### TASK STATEMENT
In the entries below, find the line with "([ (.mulu c" and the line with "(∀ (s : State)". Reproduce those two lines and every line between them exactly, and nothing more.

[Stored data]
☆ ☆ ☆ ☆

-- ==== Sys2Proof/Certificates/Slice0/Obligations.lean ====
section
/-!
DEFINITION. The statements for the provers.
-/

open Sys2Proof Sys2Proof.Machine

/-! ### Numbers and encodings -/

/-- R54 to R56 on the grid of multiples of `2^g`: rounding to nearest, ties to even, and to odd; a rounding to odd that keeps two bits more
does not change the rounding to nearest that follows. -/
def Obligations.RoundingIsNearestOrOdd : Prop :=
  ∀ (x : Dy) (g : Int),
    (x.e < g →
      let p := pow2 (g - x.e).toNat
      let q := (x.round .rne g).1
      let r := x.round .rto g
      2 * (x.m - q * p).natAbs ≤ p.natAbs ∧ (2 * (x.m - q * p).natAbs = p.natAbs → q % 2 = 0)
      ∧ (r.2 = true ↔ x.m % p = 0) ∧ (r.2 = true → x.m = r.1 * p)
      ∧ (r.2 = false → (x.m - r.1 * p).natAbs < p.natAbs ∧ r.1 % 2 = 1))
    ∧ (g ≤ x.e → ∀ m, x.round m g = (x.m * pow2 (x.e - g).toNat, true))
    ∧ ∀ h, g + 2 ≤ h → (Dy.round .rne h ⟨(x.round .rto g).1, g⟩).1 = (x.round .rne h).1

/-- R253: the fields of a short and of a long instruction stand in their bits. -/
def Obligations.InstructionWordsSpellTheirFields : Prop :=
  (∀ (opc : Nat) (f : SFields), opc < 256 →
    let w := shortWord opc f
    w < 2 ^ 64 ∧ natBits w 63 56 = opc ∧ natBits w 55 51 = f.rd.toNat ∧ natBits w 50 46 = f.ra.toNat ∧ natBits w 45 41 = f.rb.toNat
    ∧ natBits w 40 39 = f.rnd.toNat ∧ natBit w 38 = f.i ∧ natBits w 37 32 = f.res.toNat ∧ natBits w 31 0 = f.imm.toNat)
  ∧ (∀ (opc : Nat) (f : LFields), opc < 256 →
    let w := longWord0 opc f * 2 ^ 64 + longWord1 f
    longWord1 f < 2 ^ 64 ∧ natBits w 127 120 = opc ∧ natBits w 119 118 = f.rnd.toNat ∧ natBits w 117 108 = f.scl.toNat
    ∧ natBits w 107 103 = f.preg.toNat ∧ natBits w 102 96 = f.res.toNat ∧ natBits w 95 80 = f.op0.toNat ∧ natBits w 79 64 = f.op1.toNat
    ∧ natBits w 63 48 = f.op2.toNat ∧ natBits w 47 32 = f.op3.toNat ∧ natBits w 31 0 = f.param.toNat)

/-! ### The Sequencer -/

/-- R86, R255: each integer operation of one cycle writes RD with its result and nothing else. -/
def Obligations.IntegerOperationsWriteRd : Prop :=
  ∀ (s : State) (c k : Nat) (f : SFields),
    let x := s.slot c k
    let a := srcA x f
    let b := srcB x f
    let n := b.toNat % 64
    ∀ p ∈ ([ (.add c k f, 0x01, srcRegs f, a + b), (.sub c k f, 0x02, srcRegs f, a - b),
             (.and c k f, 0x07, srcRegs f, a &&& b), (.or c k f, 0x08, srcRegs f, a ||| b), (.xor c k f, 0x09, srcRegs f, a ^^^ b),
             (.shl c k f, 0x0A, srcRegs f, a <<< n), (.shr c k f, 0x0B, srcRegs f, a >>> n), (.sar c k f, 0x0C, srcRegs f, a.sshiftRight n),
             (.cmplt c k f, 0x0D, srcRegs f, if a.toInt < b.toInt then 1 else 0),
             (.cmpltu c k f, 0x0E, srcRegs f, if a.toNat < b.toNat then 1 else 0),
             (.cmpeq c k f, 0x0F, srcRegs f, if a = b then 1 else 0),
             (.li c k f, 0x14, [], f.imm.signExtend 64),
             (.lih c k f, 0x15, [f.rd.toNat], f.imm ++ (x.reg f.rd.toNat).setWidth 32),
             (.sel c k f, 0x16, srcRegs f, if x.cy then a else b),
             (.corenum c k f, 0x36, [], BitVec.ofNat 64 c) ] : List (Instr × Nat × List Nat × Word)),
      s.issues c k p.2.1 f p.2.2.1 [f.rd.toNat] →
      ∃ t, exec p.1 s = .next t ∧ (t.slot c k).reg f.rd.toNat = p.2.2.2
        ∧ Issued s t c k (plainEntry p.2.1 1 [] .none) (x.pc + 8) x.cy [f.rd.toNat]

/-- R86 to R88: the operations that write CY, and NOP and SWAP. Products and quotients, with the cycles that their operands'
magnitudes give. -/
def Obligations.CarryOperationsAndProducts : Prop :=
  (
  ∀ (s : State) (c k : Nat) (f : SFields),
    let x := s.slot c k
    let a := srcA x f
    let b := srcB x f
    let cin := if x.cy then 1 else 0
    (s.issues c k 0x03 f (srcRegs f) [f.rd.toNat] → ∃ t, exec (.addc c k f) s = .next t
      ∧ (t.slot c k).reg f.rd.toNat = BitVec.ofNat 64 (a.toNat + b.toNat + cin)
      ∧ Issued s t c k (plainEntry 0x03 1 [] .none) (x.pc + 8) (decide (2 ^ 64 ≤ a.toNat + b.toNat + cin)) [f.rd.toNat])
    ∧ (s.issues c k 0x04 f (srcRegs f) [f.rd.toNat] → ∃ t, exec (.subb c k f) s = .next t
      ∧ (t.slot c k).reg f.rd.toNat = BitVec.ofInt 64 ((a.toNat : Int) - b.toNat - cin)
      ∧ Issued s t c k (plainEntry 0x04 1 [] .none) (x.pc + 8) (decide (a.toNat < b.toNat + cin)) [f.rd.toNat])
    ∧ (s.issues c k 0x05 f [] [] → ∃ t, exec (.setcy c k f) s = .next t
      ∧ Issued s t c k (plainEntry 0x05 1 [] .none) (x.pc + 8) true [])
    ∧ (s.issues c k 0x06 f [] [] → ∃ t, exec (.clrcy c k f) s = .next t
      ∧ Issued s t c k (plainEntry 0x06 1 [] .none) (x.pc + 8) false [])
    ∧ (s.issues c k 0x00 f [] [] → ∃ t, exec (.nop c k f) s = .next t
      ∧ Issued s t c k (plainEntry 0x00 1 [] .none) (x.pc + 8) x.cy [])
    ∧ (f.i = false → s.issues c k 0x17 f [f.ra.toNat, f.rb.toNat] [f.ra.toNat, f.rb.toNat] → ∃ t, exec (.swap c k f) s = .next t
      ∧ (t.slot c k).reg f.ra.toNat = x.reg f.rb.toNat ∧ (t.slot c k).reg f.rb.toNat = x.reg f.ra.toNat
      ∧ Issued s t c k (plainEntry 0x17 1 [] .none) (x.pc + 8) x.cy [f.ra.toNat, f.rb.toNat]))
  ∧ (
  ∀ (s : State) (c k : Nat) (f : SFields),
    let x := s.slot c k
    let a := srcA x f
    let b := srcB x f
    let mul := fun (m : Nat) => 2 + (max 1 (bits m) + 7) / 8
    let div := fun (m n : Nat) => 4 + ((64 - bits n) - (64 - bits m) + 1 + 3) / 4
    let prod := fun (i : Int) => ((BitVec.ofInt 64 i, BitVec.ofInt 64 (i / 2 ^ 64)) : Word × Word)
    ∀ p ∈ ([ (.mulu c k f, 0x10, prod (a.toNat * b.toNat : Int), mul b.toNat),
             (.muls c k f, 0x11, prod (a.toInt * b.toInt), mul b.toInt.natAbs),
             (.divu c k f, 0x12, if b = 0 then (-1, a) else (BitVec.ofNat 64 (a.toNat / b.toNat), BitVec.ofNat 64 (a.toNat % b.toNat)),
               div a.toNat b.toNat),
             (.divs c k f, 0x13, if b = 0 then (-1, a) else (BitVec.ofInt 64 (a.toInt.tdiv b.toInt), BitVec.ofInt 64 (a.toInt.tmod b.toInt)),
               div a.toInt.natAbs b.toInt.natAbs) ] : List (Instr × Nat × (Word × Word) × Nat)),
      f.rd.toNat % 2 = 0 → s.issues c k p.2.1 f (srcRegs f) [f.rd.toNat, f.rd.toNat + 1] →
      ∃ t, exec p.1 s = .next t ∧ (t.slot c k).reg f.rd.toNat = p.2.2.1.1 ∧ (t.slot c k).reg (f.rd.toNat + 1) = p.2.2.1.2
        ∧ Issued s t c k (plainEntry p.2.1 p.2.2.2 [] .none) (x.pc + 8) x.cy [f.rd.toNat, f.rd.toNat + 1])

/-- R44, R45, R57, R89, R255: HF24 arithmetic and conversions write RD, and their flags wait for retirement. Their results: the special ones of
R45, and otherwise the exact sum, difference, product, quotient, root or converted integer, rounded to nearest or to odd; HCVTF rounds to the
grid of its fraction length and stores the nearest extreme beyond HQ64. That HCVTF writes the width of HQ64 is the model's reading (log
entry 243), and that a zero divisor has no sign where the dividend is infinite. -/
def Obligations.HalfFloatOperationsWriteRd : Prop :=
  (∀ (s : State) (c k : Nat) (f : SFields) (r : Rnd),
    let x := s.slot c k
    let a := (srcA x f).toNat % 2 ^ 24
    let b := (srcB x f).toNat % 2 ^ 24
    let q := f.imm.toNat % 64
    let hf := fun (r : Nat × List Nat) => ((BitVec.ofNat 64 r.1, r.2) : Word × List Nat)
    ∀ p ∈ ([ (.hadd c k f, 0x18, srcRegs f, hf (hfAdd r a b), 3), (.hsub c k f, 0x19, srcRegs f, hf (hfSub r a b), 3),
             (.hmul c k f, 0x1A, srcRegs f, hf (hfMul r a b), 3), (.hdiv c k f, 0x1B, srcRegs f, hf (hfDiv r a b), 8),
             (.hsqrt c k f, 0x1C, [f.ra.toNat], hf (hfSqrt r a), 10),
             (.hcvti c k f, 0x1E, [f.ra.toNat], hf (hfRound r ⟨(srcA x f).toInt, -(q : Int)⟩), 3),
             (.hcvtf c k f, 0x1F, [f.ra.toNat], storeScalar fmtHQ64 q r (XV.ofHV (hfVal a)), 3) ]
             : List (Instr × Nat × List Nat × (Word × List Nat) × Nat)),
      Rnd.ofField f.rnd.toNat = some r → q ≤ 62 → s.issues c k p.2.1 f p.2.2.1 [f.rd.toNat] →
      ∃ t, exec p.1 s = .next t ∧ (t.slot c k).reg f.rd.toNat = p.2.2.2.1.1
        ∧ Issued s t c k (plainEntry p.2.1 p.2.2.2.2 p.2.2.2.1.2 .none) (x.pc + 8) x.cy [f.rd.toNat])
  ∧ (∀ (r : Rnd) (a b : Nat) (x y : Dy), hfVal a = .fin x → hfVal b = .fin y →
    HfRounds r ((x.val : ℝ) + (y.val : ℝ)) (hfAdd r a b)
    ∧ HfRounds r ((x.val : ℝ) - (y.val : ℝ)) (hfSub r a b)
    ∧ HfRounds r ((x.val : ℝ) * (y.val : ℝ)) (hfMul r a b)
    ∧ (y.val ≠ 0 → HfRounds r ((x.val : ℝ) / (y.val : ℝ)) (hfDiv r a b))
    ∧ (y.val = 0 → x.val = 0 → hfDiv r a b = (hfNaN, [fInvalid]))
    ∧ (y.val = 0 → x.val ≠ 0 → hfDiv r a b = (hfInf (decide (x.val < 0)), [fDivZero]))
    ∧ (0 ≤ x.val → HfRounds r (Real.sqrt (x.val : ℝ)) (hfSqrt r a))
    ∧ (x.val < 0 → hfSqrt r a = (hfNaN, [fInvalid])))
  ∧ (∀ (r : Rnd) (n : Int) (q : Nat), HfRounds r ((n : ℝ) / 2 ^ q) (hfRound r ⟨n, -(q : Int)⟩))
  ∧ (∀ (r : Rnd) (a b : Nat),
    ((hfVal a = .nan ∨ hfVal b = .nan) →
      hfAdd r a b = (hfNaN, []) ∧ hfSub r a b = (hfNaN, []) ∧ hfMul r a b = (hfNaN, []) ∧ hfDiv r a b = (hfNaN, []))
    ∧ (hfVal a = .nan → hfSqrt r a = (hfNaN, []))
    ∧ (∀ p, hfVal a = .inf p → hfSqrt r a = if p = true then (hfNaN, [fInvalid]) else (hfInf false, []))
    ∧ (∀ p q, hfVal a = .inf p → hfVal b = .inf q →
      hfAdd r a b = (if p = q then (hfInf p, []) else (hfNaN, [fInvalid]))
      ∧ hfSub r a b = (if p = q then (hfNaN, [fInvalid]) else (hfInf p, []))
      ∧ hfMul r a b = (hfInf (p != q), []) ∧ hfDiv r a b = (hfNaN, [fInvalid]))
    ∧ (∀ p y, hfVal a = .inf p → hfVal b = .fin y →
      hfAdd r a b = (hfInf p, []) ∧ hfSub r a b = (hfInf p, [])
      ∧ hfMul r a b = (if y.val = 0 then (hfNaN, [fInvalid]) else (hfInf (p != decide (y.val < 0)), []))
      ∧ hfDiv r a b = (hfInf (p != decide (y.val < 0)), []))
    ∧ (∀ x q, hfVal a = .fin x → hfVal b = .inf q →
      hfAdd r a b = (hfInf q, []) ∧ hfSub r a b = (hfInf !q, [])
      ∧ hfMul r a b = (if x.val = 0 then (hfNaN, [fInvalid]) else (hfInf (q != decide (x.val < 0)), []))
      ∧ hfDiv r a b = (0, [])))
  ∧ (∀ (r : Rnd) (q a : Nat), q ≤ 62 →
    (hfVal a = .nan → storeScalar fmtHQ64 q r (XV.ofHV (hfVal a)) = (0, [fInvalid]))
    ∧ (∀ p, hfVal a = .inf p → storeScalar fmtHQ64 q r (XV.ofHV (hfVal a)) =
        (BitVec.ofInt 64 (if p = true then -2 ^ 63 else 2 ^ 63 - 1), [fSat, fRange]))
    ∧ (∀ x, hfVal a = .fin x →
      let k := (x.round r (-(q : Int))).1
      storeScalar fmtHQ64 q r (XV.ofHV (hfVal a)) =
        if k < -2 ^ 63 then (BitVec.ofInt 64 (-2 ^ 63), [fSat, fRange])
        else if 2 ^ 63 ≤ k then (BitVec.ofInt 64 (2 ^ 63 - 1), [fSat, fRange])
        else (BitVec.ofInt 64 k, if k = 0 ∧ x.val ≠ 0 then [fUnder] else [])))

☆ ☆ ☆ ☆

### RESULT OF THE EXERCISE
    ∀ p ∈ ([ (.mulu c k f, 0x10, prod (a.toNat * b.toNat : Int), mul b.toNat),
             (.muls c k f, 0x11, prod (a.toInt * b.toInt), mul b.toInt.natAbs),
             (.divu c k f, 0x12, if b = 0 then (-1, a) else (BitVec.ofNat 64 (a.toNat / b.toNat), BitVec.ofNat 64 (a.toNat % b.toNat)),
               div a.toNat b.toNat),
             (.divs c k f, 0x13, if b = 0 then (-1, a) else (BitVec.ofInt 64 (a.toInt.tdiv b.toInt), BitVec.ofInt 64 (a.toInt.tmod b.toInt)),
               div a.toInt.natAbs b.toInt.natAbs) ] : List (Instr × Nat × (Word × Word) × Nat)),
      f.rd.toNat % 2 = 0 → s.issues c k p.2.1 f (srcRegs f) [f.rd.toNat, f.rd.toNat + 1] →
      ∃ t, exec p.1 s = .next t ∧ (t.slot c k).reg f.rd.toNat = p.2.2.1.1 ∧ (t.slot c k).reg (f.rd.toNat + 1) = p.2.2.1.2
        ∧ Issued s t c k (plainEntry p.2.1 p.2.2.2 [] .none) (x.pc + 8) x.cy [f.rd.toNat, f.rd.toNat + 1])

/-- R44, R45, R57, R89, R255: HF24 arithmetic and conversions write RD, and their flags wait for retirement. Their results: the special ones of
R45, and otherwise the exact sum, difference, product, quotient, root or converted integer, rounded to nearest or to odd; HCVTF rounds to the
grid of its fraction length and stores the nearest extreme beyond HQ64. That HCVTF writes the width of HQ64 is the model's reading (log
entry 243), and that a zero divisor has no sign where the dividend is infinite. -/
def Obligations.HalfFloatOperationsWriteRd : Prop :=
  (∀ (s : State) (c k : Nat) (f : SFields) (r : Rnd),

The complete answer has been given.